/-! ### Sources (R311-R315) -/

/-- A write of CAD_SRC_CFG: the source is unbound, which ends its CWAITs with status 4 and disarms its triggers, and is bound
afresh at position 0. -/
def bindSource (s : State) (n : Nat) (v : W32) : State :=
  let s1 := { setSource s n {} with
    triggers := s.triggers.map fun t => (t.1, if tgSrc t.2 = n then { t.2 with ctl := clrBit t.2.ctl 31 } else t.2) }
  let s2 := releaseCwait s1 n
  let x : Source := { cfg := v, state := if bits v 31 29 = kdUnbound then 0 else 1, lastAt := s.now }
  setSource s2 n (if bits v 31 29 = kdUnbound then {} else x)

/-- CAD_SRC_SEL.SET: a soft source takes CAD_SOFT as its position; ignored for other kinds (Table 11-9). -/
def softSet (s : State) (n : Nat) : State :=
  let x := sourceOf s n
  if srcKind x = kdSoft then
    sourceMoved (setSource s n { x with
      pos := BitVec.ofNat 64 ((rget s pgCad 0x11C).toNat * 2 ^ 32 + (rget s pgCad 0x118).toNat) }) n
  else s

/-- A frame starts on a video-in source (R313, R314); `media` is its media number extended to 48 bits. -/
def frameStart (s : State) (n media : Nat) : State :=
  let x := sourceOf s n
  if srcKind x ≠ kdVideoIn then s
  else
    let y := if x.state = 2 then { x with state := 1, lastAt := s.now } else x
    let f := posFrame x.pos
    let m := media % 2 ^ 48
    let z : Source :=
      if !srcMedia x then { y with pos := mkPos (f + 1) 0 }
      else match x.media with
        | none => { y with pos := mkPos m 0, media := some m }
        | some m0 =>
          let d := (m + 2 ^ 48 - m0) % 2 ^ 48
          if d = 0 then
            { y with pos := mkPos (if srcRpt x then f else f + 1) 0, repeats := satAdd 0xFF x.repeats 1 }
          else if d ≥ 2 ^ 47 then { y with pos := mkPos (f + 1) 0, media := some m }
          else { y with pos := mkPos (f + d) 0, media := some m, skips := satAdd 0xFF x.skips (d - 1) }
    sourceMoved (setSource s n z) n

/-- A line lands on a video-in source; while it is stopped its count stands (R313). -/
def lineLanded (s : State) (n : Nat) : State :=
  let x := sourceOf s n
  if srcKind x ≠ kdVideoIn || x.state = 2 then s
  else sourceMoved (setSource s n { x with pos := mkPos (posFrame x.pos) (posLine x.pos + 1), lastAt := s.now }) n

/-- The position of a video-out or audio source moves to `v`; a stopped source restarts (R313). -/
def countTo (s : State) (n : Nat) (v : W64) : State :=
  sourceMoved (setSource s n { sourceOf s n with pos := v, state := 1, lastAt := s.now }) n

/-- Sources bound to an input of a kind. -/
def sourcesOf (s : State) (kind input : Nat) : List Nat :=
  (s.sources.filter fun x => srcKind x.2 == kind && srcInput x.2 == input).map (·.1)

/-! ### Deadline misses (R320-R324) -/

/-- The job that a queue and a SEQ name. -/
def jobBySeq (s : State) (q : Nat) (seq : W32) : Option Nat := (jobsWhere s fun x => x.queue == q && x.seq == seq).head?

/-- Whether the job of a SEQ has completed: its packet has been fetched and no job of it is left (R320). -/
def seqDone (s : State) (q : Nat) (seq : W32) : Bool :=
  match tfind s.queues q with
  | none => true
  | some x => (jobBySeq s q seq).isNone && (match x.lastSeq with | some l => l == seq || seqLater l seq | none => false)

/-- A miss is recorded (R321, R322, Table 11-13): counted, held or MULTI, journalled; the queue's event is raised. -/
def missRecord (s : State) (trg q : Nat) (seq : W32) (ended nostart wdog : Bool) : State :=
  let b (x : Bool) (n : Nat) : Nat := if x then 2 ^ n else 0
  let held := infoHeld s pgCad 0x180
  let s1 := capture (rcount s pgCad 0x184) pgCad 0x180 30 (trg * 2 ^ 20 + q * 2 ^ 10 + b ended 9 + b nostart 8 + b wdog 7)
  let s2 := if held then s1 else { s1 with missSeq := seq, missAt := s.now }
  let s3 := raiseIrq (journal s2 pgCad 1 (natLe 4 seq.toNat)) pgCad 0
  let s4 := match pageVector s3 (pgQue q) with | some (fn, v) => sendVector s3 fn v | none => s3
  pmcFreezeOn (pmcEvent s4 9 0 2 1) 28

/-- The job of a miss is ended with status 0x09: at once when it is fetched and has not started; when its packet is still in the
ring, as it is fetched (R321). -/
def endMissed (s : State) (q : Nat) (seq : W32) : State :=
  match jobBySeq s q seq with
  | some j => match jobOf s j with
    | some x => if jobWaiting x then completeJob (endJob s j 9 0) j else endJob s j 9 0
    | none => s
  | none => { s with doomed := s.doomed ++ [(q, seq)] }

/-- A check is made (R320, R321). -/
def makeCheck (s : State) (k : Check) : State :=
  if seqDone s k.queue k.seq then s
  else
    let nostart := match jobBySeq s k.queue k.seq with
      | some j => match jobOf s j with | some x => jobWaiting x | none => true
      | none => true
    let s1 := missRecord s k.trg k.queue k.seq k.missAct nostart false
    if k.missAct then endMissed s1 k.queue k.seq else s1

/-- DEADLINE_CHECK: check `k` falls due; other checks of the same job due at the same time are the same check (R324). -/
def execDeadlineCheck (k : Nat) (s : State) : Out :=
  match s.checks[k]? with
  | none => .next s
  | some c =>
    let rest := (removeAt s.checks k).filter fun d => !(d.queue == c.queue && d.seq == c.seq && d.due == c.due)
    .next (makeCheck { atLeast s c.due with checks := rest } c)

/-- WATCHDOG: the job has run for CAD_CFG.WDOG_MS (R322). -/
def execWatchdog (j : Nat) (s : State) : Out :=
  match jobOf s j with
  | none => .next s
  | some x =>
    whenever (jobActive x) s <|
      let s1 := atLeast s (x.startAt + rbits s pgCad 0x100 15 0 * 1000000)
      endJob (missRecord s1 0 x.queue x.seq true false true) j 9 0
——
* [Work instructions] Spot the lines above that mention "match" and copy them.

* [Solved problem]
      else match x.media with
  match tfind s.queues q with
  | some x => (jobBySeq s q seq).isNone && (match x.lastSeq with | some l => l == seq || seqLater l seq | none => false)
  let s4 := match pageVector s3 (pgQue q) with | some (fn, v) => sendVector s3 fn v | none => s3
  match jobBySeq s q seq with
  | some j => match jobOf s j with
    let nostart := match jobBySeq s k.queue k.seq with
      | some j => match jobOf s j with | some x => jobWaiting x | none => true
  match s.checks[k]? with
  match jobOf s j with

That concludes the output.